Question #5669f

1 Answer
Aug 31, 2017

# E = (2cmlamda)/h E_k#

Explanation:

I didn't get the answer of #(2 π mc)/h# times the KE, instead I got #(2 λ mc)/h#, but I hope the method is helpful. It is possible that there are one or two shortcuts that I missed.

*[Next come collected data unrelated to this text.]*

-- ==== Sys2Proof/Decode.lean ====
section
/-! DEFINITION. The decoder (30_encoding.md R91 to R108), total on words (R103) and refusing byte strings that are too short
by name; the encoder; and the opcode map of R106 as a table. -/

namespace Sys2Proof

/-! ### The fields of a word (R91) -/

def fieldOP (w : Word) : Nibble := w.extractLsb' 12 4
def fieldX (w : Word) : Nibble := w.extractLsb' 8 4
def fieldY (w : Word) : Nibble := w.extractLsb' 4 4
def fieldN (w : Word) : Nibble := w.extractLsb' 0 4
def fieldNN (w : Word) : Byte := w.extractLsb' 0 8
def fieldNNN (w : Word) : Addr := w.extractLsb' 0 12

/-! ### The dispatch (R94 to R100, R107) -/

/-- Class 0: the sub-key is the whole word (R95, decision D1). -/
def decodeClass0 (w : Word) : Instr :=
  if w = 0x00E0#16 then .cls
  else if w = 0x00EE#16 then .ret
  else .unknown w

/-- Class 8: the sub-key is `N` (R96). -/
def decodeClass8 (w : Word) : Instr :=
  if fieldN w = 0x0#4 then .ldReg (fieldX w) (fieldY w)
  else if fieldN w = 0x1#4 then .orReg (fieldX w) (fieldY w)
  else if fieldN w = 0x2#4 then .andReg (fieldX w) (fieldY w)
  else if fieldN w = 0x3#4 then .xorReg (fieldX w) (fieldY w)
  else if fieldN w = 0x4#4 then .addReg (fieldX w) (fieldY w)
  else if fieldN w = 0x5#4 then .subReg (fieldX w) (fieldY w)
  else if fieldN w = 0x6#4 then .shr (fieldX w) (fieldY w)
  else if fieldN w = 0x7#4 then .subnReg (fieldX w) (fieldY w)
  else if fieldN w = 0xE#4 then .shl (fieldX w) (fieldY w)
  else .unknown w

/-- Class E: the sub-key is `NN` (R97). -/
def decodeClassE (w : Word) : Instr :=
  if fieldNN w = 0x9E#8 then .skp (fieldX w)
  else if fieldNN w = 0xA1#8 then .sknp (fieldX w)
  else .unknown w

/-- Class F: the sub-key is `NN` (R98). -/
def decodeClassF (w : Word) : Instr :=
  if fieldNN w = 0x07#8 then .ldVxDt (fieldX w)
  else if fieldNN w = 0x0A#8 then .ldVxK (fieldX w)
  else if fieldNN w = 0x15#8 then .ldDtVx (fieldX w)
  else if fieldNN w = 0x18#8 then .ldStVx (fieldX w)
  else if fieldNN w = 0x1E#8 then .addI (fieldX w)
  else if fieldNN w = 0x29#8 then .ldF (fieldX w)
  else if fieldNN w = 0x33#8 then .ldB (fieldX w)
  else if fieldNN w = 0x55#8 then .ldMemVx (fieldX w)
  else if fieldNN w = 0x65#8 then .ldVxMem (fieldX w)
  else .unknown w

/-- The decoder, in the order of R107: the class first, then a sub-key where the class is overloaded. -/
def decode (w : Word) : Instr :=
  if fieldOP w = 0x0#4 then decodeClass0 w
  else if fieldOP w = 0x1#4 then .jp (fieldNNN w)
  else if fieldOP w = 0x2#4 then .call (fieldNNN w)
  else if fieldOP w = 0x3#4 then .seImm (fieldX w) (fieldNN w)
  else if fieldOP w = 0x4#4 then .sneImm (fieldX w) (fieldNN w)
  else if fieldOP w = 0x5#4 then .seReg (fieldX w) (fieldY w) (fieldN w)
  else if fieldOP w = 0x6#4 then .ldImm (fieldX w) (fieldNN w)
  else if fieldOP w = 0x7#4 then .addImm (fieldX w) (fieldNN w)
  else if fieldOP w = 0x8#4 then decodeClass8 w
  else if fieldOP w = 0x9#4 then .sneReg (fieldX w) (fieldY w) (fieldN w)
  else if fieldOP w = 0xA#4 then .ldI (fieldNNN w)
  else if fieldOP w = 0xB#4 then .jpV0 (fieldNNN w)
  else if fieldOP w = 0xC#4 then .rnd (fieldX w) (fieldNN w)
  else if fieldOP w = 0xD#4 then .drw (fieldX w) (fieldY w) (fieldN w)
  else if fieldOP w = 0xE#4 then decodeClassE w
  else decodeClassF w

/-! ### Bytes (20_memory.md R63: the byte at the lower address is the high byte) -/

/-- Why a byte string gives no instruction. Every word decodes (R103), so the one reason is that bytes are missing. -/
inductive DecodeError where
  /-- fewer than two bytes -/
  | truncated
  deriving DecidableEq, Repr

/-- The two bytes of a word as memory holds them. -/
def wordBytes (w : Word) : List Byte := [w.extractLsb' 8 8, w.extractLsb' 0 8]

/-- The word of two bytes, the first at the lower address. -/
def bytesWord (hi lo : Byte) : Word := hi ++ lo

/-- One instruction off the front of a byte string, with the bytes that follow it. -/
def decodeBytes : List Byte → Except DecodeError (Instr × List Byte)
  | hi :: lo :: rest => .ok (decode (bytesWord hi lo), rest)
  | _ => .error .truncated

/-- What the decoder reads from an instruction whose bits are `w`, numbered as spec/opcode_table.json numbers them. Every
instruction is one 16-bit word, so bits above 15 leave nothing to decode. -/
def decodeTableWord (nbits w : Nat) : Option Instr :=
  if w % 2 ^ nbits < 65536 then
    match decodeBytes (wordBytes (BitVec.ofNat 16 (w % 2 ^ nbits))) with
    | .ok (i, _) => some i
    | .error _ => none
  else none

/-! ### The encoder (the formats of R92, the fixed bits of R106) -/

def encode : Instr → Word
  | .cls => 0x00E0#16
  | .ret => 0x00EE#16
  | .jp nnn => 0x1#4 ++ nnn
  | .call nnn => 0x2#4 ++ nnn
  | .seImm x nn => 0x3#4 ++ x ++ nn
  | .sneImm x nn => 0x4#4 ++ x ++ nn
  | .seReg x y n => 0x5#4 ++ x ++ y ++ n
  | .ldImm x nn => 0x6#4 ++ x ++ nn
  | .addImm x nn => 0x7#4 ++ x ++ nn
  | .ldReg x y => 0x8#4 ++ x ++ y ++ 0x0#4
  | .orReg x y => 0x8#4 ++ x ++ y ++ 0x1#4
  | .andReg x y => 0x8#4 ++ x ++ y ++ 0x2#4
  | .xorReg x y => 0x8#4 ++ x ++ y ++ 0x3#4
  | .addReg x y => 0x8#4 ++ x ++ y ++ 0x4#4
  | .subReg x y => 0x8#4 ++ x ++ y ++ 0x5#4
  | .shr x y => 0x8#4 ++ x ++ y ++ 0x6#4
  | .subnReg x y => 0x8#4 ++ x ++ y ++ 0x7#4
  | .shl x y => 0x8#4 ++ x ++ y ++ 0xE#4
  | .sneReg x y n => 0x9#4 ++ x ++ y ++ n
  | .ldI nnn => 0xA#4 ++ nnn
  | .jpV0 nnn => 0xB#4 ++ nnn
  | .rnd x nn => 0xC#4 ++ x ++ nn
  | .drw x y n => 0xD#4 ++ x ++ y ++ n
  | .skp x => 0xE#4 ++ x ++ 0x9E#8
  | .sknp x => 0xE#4 ++ x ++ 0xA1#8
  | .ldVxDt x => 0xF#4 ++ x ++ 0x07#8
  | .ldVxK x => 0xF#4 ++ x ++ 0x0A#8
  | .ldDtVx x => 0xF#4 ++ x ++ 0x15#8
  | .ldStVx x => 0xF#4 ++ x ++ 0x18#8
  | .addI x => 0xF#4 ++ x ++ 0x1E#8
  | .ldF x => 0xF#4 ++ x ++ 0x29#8
  | .ldB x => 0xF#4 ++ x ++ 0x33#8
  | .ldMemVx x => 0xF#4 ++ x ++ 0x55#8
  | .ldVxMem x => 0xF#4 ++ x ++ 0x65#8
  | .unknown w => w

/-! ### The opcode map (R106): match and mask of the 34 rows, in the table's order -/

def opcodeMapLow : List (Word × Word) :=
  [(0x00E0#16, 0xFFFF#16), (0x00EE#16, 0xFFFF#16), (0x1000#16, 0xF000#16), (0x2000#16, 0xF000#16),
   (0x3000#16, 0xF000#16), (0x4000#16, 0xF000#16), (0x5000#16, 0xF000#16), (0x6000#16, 0xF000#16),
   (0x7000#16, 0xF000#16)]

def opcodeMap8 : List (Word × Word) :=
  [(0x8000#16, 0xF00F#16), (0x8001#16, 0xF00F#16), (0x8002#16, 0xF00F#16), (0x8003#16, 0xF00F#16),
   (0x8004#16, 0xF00F#16), (0x8005#16, 0xF00F#16), (0x8006#16, 0xF00F#16), (0x8007#16, 0xF00F#16),
   (0x800E#16, 0xF00F#16)]

def opcodeMapHigh : List (Word × Word) :=
  [(0x9000#16, 0xF000#16), (0xA000#16, 0xF000#16), (0xB000#16, 0xF000#16), (0xC000#16, 0xF000#16),
   (0xD000#16, 0xF000#16), (0xE09E#16, 0xF0FF#16), (0xE0A1#16, 0xF0FF#16)]

def opcodeMapF : List (Word × Word) :=
  [(0xF007#16, 0xF0FF#16), (0xF00A#16, 0xF0FF#16), (0xF015#16, 0xF0FF#16), (0xF018#16, 0xF0FF#16),
   (0xF01E#16, 0xF0FF#16), (0xF029#16, 0xF0FF#16), (0xF033#16, 0xF0FF#16), (0xF055#16, 0xF0FF#16),
   (0xF065#16, 0xF0FF#16)]

/-- The 34 pairs (match, mask) of R106. -/
def opcodeMap : List (Word × Word) := opcodeMapLow ++ opcodeMap8 ++ opcodeMapHigh ++ opcodeMapF

/-- The place of an instruction's row in `opcodeMap`, counted from 0; 34 is the default row of opcode_table.json. -/
def Instr.row : Instr → Nat
  | .cls => 0
  | .ret => 1
  | .jp _ => 2
  | .call _ => 3
  | .seImm _ _ => 4
  | .sneImm _ _ => 5
  | .seReg _ _ _ => 6
  | .ldImm _ _ => 7
  | .addImm _ _ => 8
  | .ldReg _ _ => 9
  | .orReg _ _ => 10
  | .andReg _ _ => 11
  | .xorReg _ _ => 12
  | .addReg _ _ => 13
  | .subReg _ _ => 14
  | .shr _ _ => 15
  | .subnReg _ _ => 16
  | .shl _ _ => 17
  | .sneReg _ _ _ => 18
  | .ldI _ => 19
  | .jpV0 _ => 20
  | .rnd _ _ => 21
  | .drw _ _ _ => 22
  | .skp _ => 23
  | .sknp _ => 24
  | .ldVxDt _ => 25
  | .ldVxK _ => 26
  | .ldDtVx _ => 27
  | .ldStVx _ => 28
  | .addI _ => 29
  | .ldF _ => 30
  | .ldB _ => 31
  | .ldMemVx _ => 32
  | .ldVxMem _ => 33
  | .unknown _ => 34

/-- The procedure of R107's last sentence: the first row with `w and mask = match`, else the default row 34. -/
def firstRow (w : Word) : Nat := opcodeMap.findIdx fun r => w &&& r.2 == r.1

end Sys2Proof
end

My starting point is the following three equations from quantum physics:
- Photon Energy: #E=(hc)/lambda#
- Electron Wavelength (de Broglie equation): #λ = h/(mv)#
- Electron Kinetic Energy: #E_k = 1/2 mv^2#

Rearrange equation 2 to get an expression for #mv^2# so that we can substitute that into equation 3.
#mv = h/lambda ⇒ mv^2 = (mv)^2 /m = h^2 /(mlambda^2 )#

Now substitute that into equation 3
#E_k = 1/2 (h^2 /(mlambda^2 ))#

Rearrange equation 1 to get an expression for the wavelength
#⇒ lambda =(hc)/E#
Substitute that into equation 4
#E_k = 1/2 (h^2 /(m((hc)/E)^2 )) = 1/2 E^2 / (mc^2)#

Make wavelength from equations 1 and 2 equal to each other to eliminate wavelength from the equations:
#λ = (hc)/E = h/(mv) ⇒ E = mcv#

Replace #E²# with #E × E# in equation 5 and substitute for one of the E's with the above expression.
#E_k = 1/2 (E × mcv) / (mc²) ⇒ E = (2c)/v E_k#

Lastly use equation 2 to get an expression for v and substitute that into the above equation.
# v = h/(mlamda)#
#⇒ E = (2c)/(h/(mlambda)) E_k #

#⇒ E = (2cmlamda)/h E_k#